The director who hated every second of working with Matthew Broderick: “A theatre of cruelty”

Matthew Broderick is stuck with the image of his most famous role – the charming and clever troublemaker Ferris Bueller, though this persona seemingly translated into an arrogant star, according to one director of a film made 35 years ago.

So, Broderick may not deserve to be judged for one set of experiences. Following his career-making turn in John Hughes’s Ferris Bueller’s Day Off, Broderick was a very marketable name.

In 1989, Broderick landed the lead role in Edward Zwick’s Glory, as Robert Gould Shaw, a Union Army officer who leads the first all-Black volunteer company during the US Civil War. In terms of the acting craft, Broderick is overshadowed in the legacy of this film by the fact that it was Denzel Washington’s first Oscar win, for ‘Best Supporting Actor’. Morgan Freeman and Cary Elwes also appear in lead roles.

Despite this feat of cinema, Zwick always fell slightly short of being one of the great modern directors; he is at least not in the same club as those filmmakers constantly showered with Oscars. But Zwick went on to direct additional epic war films, The Last Samurai and Courage Under Fire. Zwick also became an Oscar winner a decade after Glory as a producer on Shakespeare in Love. Looking back on his collaboration with Broderick, Zwick did not have great things to say.

In his memoir Hits, Flops, and Other Illusions, Zwick called working with Broderick a ”theater of cruelty” and a “nightmare from which there seemed to be no waking”. However, the director gives Broderick some credit, saying that he thinks the actor was like this because other people were telling him he should be working with directors of Steven Spielberg’s caliber, and that “he needed to be protected”.

Zwick also says that Broderick has since apologised for “the sh** he pulled,” and the director has forgiven him.

Problems with Broderick on the set of Glory included his quitting for a time, just after accepting the role, because his mother, playwright Patricia Broderick, said that the script was awful. Evidently, Broderick did end up returning to the role. The overall impression that Zwick’s account gives is that Broderick was riding the high of his newfound stardom and that people only encouraged him to believe that he should be getting the best of the best, with no dues left to pay in his career.

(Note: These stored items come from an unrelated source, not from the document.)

-- ==== Sys2Proof/Machine/Fabric.lean ====
section
/-! DEFINITION. What reads return and what happens as a write becomes visible at its home slice (R90, R121, R122, R158 to R160, R205, R206, R223, R419 to R422, R450). -/

namespace Sys2Proof.Machine

/-! ### Flash reads (R88 to R90, R97, R98) -/

def offRegion (n : Nat) : Nat := 0x30010000 + 8 * n
def offRegionEnd (n : Nat) : Nat := 0x30030000 + 8 * n
def offWear (s : Nat) : Nat := 0x30000000 + 8 * s

/-- The flash unit of a physical address (R88). -/
def unitOf (pa : Nat) : Nat := (pa - Config.flashBase) / 65536

/-- The numbers of the region registers that were ever written. -/
def State.regionNums (s : State) : List Nat :=
  s.regs.filterMap fun x => if 0x30010000 ≤ x.1 ∧ x.1 < 0x30030000 then some ((x.1 - 0x30010000) / 8) else none

/-- The region that holds a unit, among those granted or read-only (R97). -/
def State.regionOf (s : State) (u : Nat) : Option Nat :=
  s.regionNums.find? fun n =>
    let w := s.reg (offRegion n)
    (fld w 63 62 == 1 || fld w 63 62 == 2) && decide (fld w 49 24 ≤ u ∧ u < fld w 49 24 + fld w 23 0)

/-- A region's first byte and sealed end. -/
def State.regionBase (s : State) (n : Nat) : Nat := Config.flashBase + 65536 * fld (s.reg (offRegion n)) 49 24
def State.sealedEnd (s : State) (n : Nat) : Nat := fld (s.reg (offRegionEnd n)) 39 0

/-- A byte of flash as a tenant's load returns it (R90). -/
def State.flashByte (s : State) (tenant pa : Nat) : Byte :=
  match s.regionOf (unitOf pa) with
  | none => 0
  | some n =>
    if fld (s.reg (offRegion n)) 61 56 == tenant && decide (pa < s.regionBase n + s.sealedEnd n) then s.byte pa else 0

/-- Is a flash load foreign (R90, R112)? -/
def State.flashForeign (s : State) (tenant pa : Nat) : Bool :=
  match s.regionOf (unitOf pa) with
  | none => true
  | some n => fld (s.reg (offRegion n)) 61 56 != tenant

/-- Count a read of a foreign or unowned flash unit (R90, R112). -/
def State.countForeign (s : State) (tenant pa : Nat) : State :=
  if inFlash pa ∧ s.flashForeign tenant pa then
    let o := offWear (unitOf pa / 16777216)
    s.setReg o (satAdd (s.reg o) 47 40 1)
  else s

/-- Does a flash line lie wholly below the sealed end (R90)? -/
def State.flashAlloc (s : State) (pa : Nat) : Bool :=
  match s.regionOf (unitOf pa) with
  | none => false
  | some n => decide (lineOf pa + 128 ≤ s.regionBase n + s.sealedEnd n)

/-- Does the home slice of a line hold it (R206)? (log 8, DEDUCED) (log 98, DESIGN CHOICE) -/
def State.l2Has (s : State) (pa : Nat) : Bool := s.flash.l2.any fun x => x.1 == lineOf pa && Config.l2Keeps x.1 x.2 s.clock

/-- The lines that the home slices hold once there is room for one more (R206): a slice has 3,072 sets of 16 ways, and which line of a full set goes is not given. (log 98, DESIGN CHOICE) -/
def State.l2Room (s : State) (line : Nat) : List (Nat × Nat) :=
  let l := s.flash.l2.filter fun x => x.1 != line
  if l.length < 16 then l
  else
    let set := fun (a : Nat) => (s.homeOf a, Config.setIndex 2 (a / 128) % 3072)
    let mates := l.filter fun x => set x.1 == set line
    if mates.length < 16 then l
    else match mates[(Config.freeWord s.free 0).toNat % mates.length]? with
      | some out => l.erase out
      | none => l

/-- A line that is read comes to its home slice, one of flash when the controller returns it allocatable (R90, R206). -/
def State.l2Fill (s : State) (pa : Nat) : State :=
  if (inFlash pa && !s.flashAlloc pa) || !(inFlash pa || inHbm pa || inLp pa) || s.l2Has pa then s
  else
    let flash := { s.flash with l2 := s.l2Room (lineOf pa) ++ [(lineOf pa, s.clock)] }
    { s with flash := flash, free := s.free + 1 }

/-- May a flash line at its home slice be brought into an L1 for a tenant (R383)? -/
def State.flashCached (s : State) (tenant pa : Nat) : Bool := inFlash pa && !s.flashForeign tenant pa && s.flashAlloc pa && s.l2Has pa

/-- Does a tenant's read of a byte meet poison? A byte of flash that it does not get is 0 whatever the line holds (R90, R278). -/
def State.poisonAt (s : State) (tenant pa : Nat) : Bool :=
  s.poison.contains (lineOf pa) && (!inFlash pa || (match s.regionOf (unitOf pa) with
    | some n => !s.flashForeign tenant pa && decide (pa < s.regionBase n + s.sealedEnd n)
    | none => false))

/-- Is the flash die or the unit of an address not ready (R93)? -/
def State.flashHeld (s : State) (pa : Nat) : Bool :=
  inFlash pa && (s.flash.switching.contains (unitOf pa) || s.flash.busy.contains (unitOf pa))

/-- A byte at its home slice, for a tenant. -/
def State.homeByte (s : State) (tenant pa : Nat) : Byte := if inFlash pa then s.flashByte tenant pa else s.byte pa

/-! ### What a core sees (R205, R223, R224) -/

/-- The byte that the youngest of some queued stores puts at a place. -/
def sqByte (q : List SqEntry) (sp : Space) (a : Nat) : Option Byte :=
  q.foldl (fun r e => match e.op with
    | .store _ parts => parts.foldl (fun r p =>
        if p.1.space = sp ∧ p.1.addr ≤ a ∧ a < p.1.addr + p.2.length then p.2[a - p.1.addr]? else r) r
    | .ringInit _ parts => parts.foldl (fun r p =>
        if p.1.space = sp ∧ p.1.addr ≤ a ∧ a < p.1.addr + p.2.length then p.2[a - p.1.addr]? else r) r
    | .aboInit x d => if sp = .mem ∧ x.addr ≤ a ∧ a < x.addr + d.length then d[a - x.addr]? else r
    | _ => r) none

/-- The byte that a core's writes in flight put at an address, the latest. -/
def flightByte (fl : List Flight) (core a : Nat) : Option Byte :=
  fl.foldl (fun r f => if f.core = some core then
      (match f.op with
        | .bytes _ parts => parts.foldl (fun r p => if p.1 = a then some p.2 else r) r
        | .aboInit pa d => if pa ≤ a ∧ a < pa + d.length then d[a - pa]? else r
        | _ => r)
    else r) none

/-- Is a write of a flight a read-modify-write? -/
def FlightOp.rmw : FlightOp → Bool
  | .bytes _ _ | .aboInit _ _ | .io _ _ | .vlt _ _ _ => false
  | _ => true

/-- The L1 line of a core that holds an address. -/
def State.l1Line (s : State) (core a : Nat) : Option L1Line := s.l1.find? fun l => l.core == core && l.line == lineOf a

/-- A byte past the core's L1: its own writes in flight, then the home slice (R224). -/
def State.pastL1 (s : State) (core tenant a : Nat) : Byte := (flightByte s.inflight core a).getD (s.homeByte tenant a)

/-- The L1 line that a tenant's read of a page type hits: none for a flash unit of another tenant, whose bytes read 0 (R90, R205, R229). -/
def State.l1Hit (s : State) (core tenant pbmt a : Nat) : Option L1Line :=
  if pbmt = 0 && !(inFlash a && s.flashForeign tenant a) then s.l1Line core a else none

/-- A byte that a core reads: through its L1 where the page's type lets it (R205, R229). -/
def State.coreByte (s : State) (core tenant pbmt a : Nat) : Byte :=
  match s.l1Hit core tenant pbmt a with
  | some l => (l.data[a - l.line]?).getD 0
  | none => s.pastL1 core tenant a

/-- A byte that a bundle reads in virtual memory: its own youngest queued store first (R223). -/
def State.bundleByte (s : State) (b : Bundle) (core tenant pbmt a : Nat) : Byte :=
  (sqByte b.sq .mem a).getD (s.coreByte core tenant pbmt a)

/-- The sets of a core's L1: each cache bank holds 64 KiB, in lines of 128 bytes and 8 ways (R201, R205). -/
def State.l1Sets (s : State) (core : Nat) : Nat := 64 * ((List.range 32).filter fun b => s.bankEff core b == 0).length
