-- ==== Sys2Proof/Machine/Scalar.lean ====
section
/-! DEFINITION. Class S: integer, address and mask instructions (R330 to R340). -/

namespace Sys2Proof.Machine

/-- What the checks need of a register-format scalar instruction. -/
def needS (x : RArgs) (_ : Cur) : Need :=
  { cls := .s, pred := x.pred, srcs := srcsS [x.a, x.b, x.c], dsts := [(x.dst, false, true)] }

/-- An instruction that writes one scalar or mask register from the values its bundle held at issue (R332). -/
def runS (x : RArgs) (val : Cur → Word) (s : State) : Res :=
  s.issue (needS x) ownNone Path.advance fun c t => (t.setDst c x.dst (val c)).advance c

/-- The same in the immediate format. -/
def runSI (x : IArgs) (val : Cur → Word) (s : State) : Res :=
  s.issue (fun _ => { cls := .s, pred := x.pred, srcs := srcsS [x.a], dsts := [(x.dst, false, true)] }) ownNone Path.advance
    fun c t => (t.setDst c x.dst (val c)).advance c

/-- An integer function of two operands under the type (R333). -/
def int2 (x : RArgs) (f : Int → Int → Int) (c : Cur) : Word := wrVal x.ty (f (c.rd x.ty x.a) (c.rd x.ty x.b))

/-- A function of two n-bit patterns under the type. -/
def pat2 (x : RArgs) (f : Nat → Nat → Nat) (c : Cur) : Word :=
  wrVal x.ty (f ((c.raw x.a.sel).toNat % 2 ^ x.ty.bits) ((c.raw x.b.sel).toNat % 2 ^ x.ty.bits))

/-- A function of one n-bit pattern, written whole (R333). -/
def pat1 (x : RArgs) (f : Nat → Nat) (c : Cur) : Word := BitVec.ofNat 64 (f ((c.raw x.a.sel).toNat % 2 ^ x.ty.bits))

/-- The shift distance b[log2 n − 1 : 0] (R333). -/
def shiftK (n b : Nat) : Nat := b % n

def rotl (n a k : Nat) : Nat := (a * 2 ^ (k % n) + a / 2 ^ (n - k % n)) % 2 ^ n
def rotr (n a k : Nat) : Nat := rotl n a (n - k % n)

/-- Leading zero bits of an n-bit pattern. -/
def clz (n a : Nat) : Nat := n - (if a % 2 ^ n = 0 then 0 else Nat.log2 (a % 2 ^ n) + 1)

/-- Trailing zero bits of an n-bit pattern, counted from bit 0 up. -/
def ctz : Nat → Nat → Nat
  | 0, _ => 0
  | n + 1, a => if a % 2 = 1 then 0 else 1 + ctz n (a / 2)

/-- Set bits among the low n. -/
def popc : Nat → Nat → Nat
  | 0, _ => 0
  | n + 1, a => a % 2 + popc n (a / 2)

/-- R334: truncating division, with the results it defines for a zero divisor. -/
def sdiv (a b : Int) : Int := if b = 0 then -1 else Int.tdiv a b
def srem (a b : Int) : Int := if b = 0 then a else Int.tmod a b

/-- The condition codes 0 to 5 on integers (R319). -/
def condInt (cc : Nat) (a b : Int) : Bool :=
  match cc with
  | 0 => a == b
  | 1 => a != b
  | 2 => decide (a < b)
  | 3 => decide (a ≤ b)
  | 4 => decide (b < a)
  | _ => decide (b ≤ a)

/-- Position and length of a field descriptor, held to n bits (R336). -/
def fieldOf (n : Nat) (f : Word) : Nat × Nat :=
  let p := fld f 5 0
  (p, min (fld f 14 8) (n - p))

/-- R336: the extracted field as an integer. -/
def bfxVal (n : Nat) (signed : Bool) (a : Nat) (f : Word) : Int :=
  let q := fieldOf n f
  if q.2 = 0 then 0 else tyVal q.2 signed (a % 2 ^ n / 2 ^ q.1)

/-- R336: b with the low bits of a in the field. -/
def bfiVal (n a b : Nat) (f : Word) : Nat :=
  let q := fieldOf n f
  let b := b % 2 ^ n
  b - b / 2 ^ q.1 % 2 ^ q.2 * 2 ^ q.1 + a % 2 ^ q.2 * 2 ^ q.1

def execSAdd (x : RArgs) : State → Res := runS x (int2 x fun a b => a + b)
def execSSub (x : RArgs) : State → Res := runS x (int2 x fun a b => a - b)
def execSMul (x : RArgs) : State → Res := runS x (int2 x fun a b => a * b)
def execSMulh (x : RArgs) : State → Res := runS x (int2 x fun a b => Int.fdiv (a * b) (2 ^ x.ty.bits))
def execSDiv (x : RArgs) : State → Res := runS x (int2 x sdiv)
def execSRem (x : RArgs) : State → Res := runS x (int2 x srem)
def execSAbs (x : RArgs) : State → Res := runS x fun c => wrVal x.ty (c.rd x.ty x.a).natAbs
def execSMin (x : RArgs) : State → Res := runS x (int2 x fun a b => if a < b then a else b)
def execSMax (x : RArgs) : State → Res := runS x (int2 x fun a b => if b < a then a else b)
def execSAnd (x : RArgs) : State → Res := runS x (pat2 x fun a b => a &&& b)
def execSOr (x : RArgs) : State → Res := runS x (pat2 x fun a b => a ||| b)
def execSXor (x : RArgs) : State → Res := runS x (pat2 x fun a b => a ^^^ b)
def execSAndn (x : RArgs) : State → Res := runS x (pat2 x fun a b => a &&& (2 ^ x.ty.bits - 1 - b))
def execSShl (x : RArgs) : State → Res := runS x (pat2 x fun a b => a * 2 ^ shiftK x.ty.bits b)
def execSShr (x : RArgs) : State → Res :=
  runS x fun c => wrVal x.ty (Int.fdiv (c.rd x.ty x.a) (2 ^ shiftK x.ty.bits (c.raw x.b.sel).toNat))
def execSRotl (x : RArgs) : State → Res := runS x (pat2 x fun a b => rotl x.ty.bits a (shiftK x.ty.bits b))
def execSRotr (x : RArgs) : State → Res := runS x (pat2 x fun a b => rotr x.ty.bits a (shiftK x.ty.bits b))
def execSCmp (x : RArgs) : State → Res :=
  runS x fun c => if condInt (x.md.val % 16) (c.rd x.ty x.a) (c.rd x.ty x.b) then 1 else 0
def execSSel (x : RArgs) : State → Res :=
  runS x fun c => wrVal x.ty (if c.rd x.ty x.c = 0 then c.rd x.ty x.b else c.rd x.ty x.a)

/-- Is a selector a mask register? -/
def Sel.isM : Sel → Bool
  | .m _ => true
  | _ => false

/-- R335: with a mask operand all 64 bits are copied; else Wr of Rd. -/
def execSMov (x : RArgs) : State → Res :=
  runS x fun c => if Sel.isM x.dst || Sel.isM x.a.sel then c.raw x.a.sel else wrVal x.ty (c.rd x.ty x.a)

def execSClz (x : RArgs) : State → Res := runS x (pat1 x (clz x.ty.bits))
def execSCtz (x : RArgs) : State → Res := runS x (pat1 x (ctz x.ty.bits))
def execSPopc (x : RArgs) : State → Res := runS x (pat1 x (popc x.ty.bits))
def execSBfx (x : RArgs) : State → Res :=
  runS x fun c => wrVal x.ty (bfxVal x.ty.bits x.ty.signed (c.raw x.a.sel).toNat (c.raw x.b.sel))
def execSBfi (x : RArgs) : State → Res :=
  runS x fun c => wrVal x.ty (bfiVal x.ty.bits (c.raw x.a.sel).toNat (c.raw x.b.sel).toNat (c.raw x.c.sel))

/-- R337: A whole plus the index times 2^K. -/
def execLea (x : RArgs) : State → Res :=
  runS x fun c => c.raw x.a.sel + BitVec.ofInt 64 (c.rd x.ty x.b * 2 ^ (x.md.val % 8))

/-- R337: extend from bit k = Rd(b) mod 64, then Wr. -/
def execSext (x : RArgs) : State → Res :=
  runS x fun c => wrVal x.ty (tyVal ((c.rd x.ty x.b % 64).toNat + 1) x.ty.signed (c.raw x.a.sel).toNat)

def execMand (x : RArgs) : State → Res := runS x fun c => c.raw x.a.sel &&& c.raw x.b.sel
def execMor (x : RArgs) : State → Res := runS x fun c => c.raw x.a.sel ||| c.raw x.b.sel
def execMxor (x : RArgs) : State → Res := runS x fun c => c.raw x.a.sel ^^^ c.raw x.b.sel
def execMandn (x : RArgs) : State → Res := runS x fun c => c.raw x.a.sel &&& ~~~ c.raw x.b.sel
def execMnot (x : RArgs) : State → Res := runS x fun c => ~~~ c.raw x.a.sel
def execMmov (x : RArgs) : State → Res := runS x fun c => c.raw x.a.sel
def execMpop (x : RArgs) : State → Res := runS x fun c => BitVec.ofNat 64 (popc 64 (c.raw x.a.sel).toNat)
def execMfirst (x : RArgs) : State → Res := runS x fun c => BitVec.ofNat 64 (ctz 64 (c.raw x.a.sel).toNat)
def execMlow (x : RArgs) : State → Res := runS x fun c => lanesOf (min (c.raw x.a.sel).toNat 64)

/-- R338. -/
def execMovi (x : IArgs) : State → Res := runSI x fun _ => x.imm.signExtend 64
def execAddi (x : IArgs) : State → Res := runSI x fun c => wrVal x.ty (c.rd x.ty x.a + x.imm.toInt)
def execMovhi (x : IArgs) : State → Res :=
  runSI x fun c => BitVec.ofNat 64 (x.imm.toNat * 2 ^ 42 + fld (c.raw x.a.sel) 41 0)

end Sys2Proof.Machine
end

Of course, even the most acclaimed actor of all time shouldn’t treat the other cast and crew with anything less than total respect.

Following Glory, Broderick starred in Andrew Bergman’s The Freshman, went on to provide the voice of Simba in Disney’s The Lion King, and secured many more roles in popular movies and TV shows. He has, to date, never worked with Spielberg on a film. However, he shared with PBS that he did meet the legendary filmmaker once, at the opening night party for the actor’s Broadway production, It’s Only a Play. Broderick said, “Steven Spielberg asked me if I wanted to write a screenplay for him. ‘Sure,’ I said, ‘what about?’ ‘Good point,’ he said, and he walked away.”

Zwick directed more films, including Legends of the Fall, Love & Other Drugs, and Trial by Fire, and became a producer on the TV series Thirtysomething. He never worked with Broderick again, but at least, despite the difficulties of filming, they made something worthwhile, which propelled the careers of stars whom it seems that Hollywood could not live without.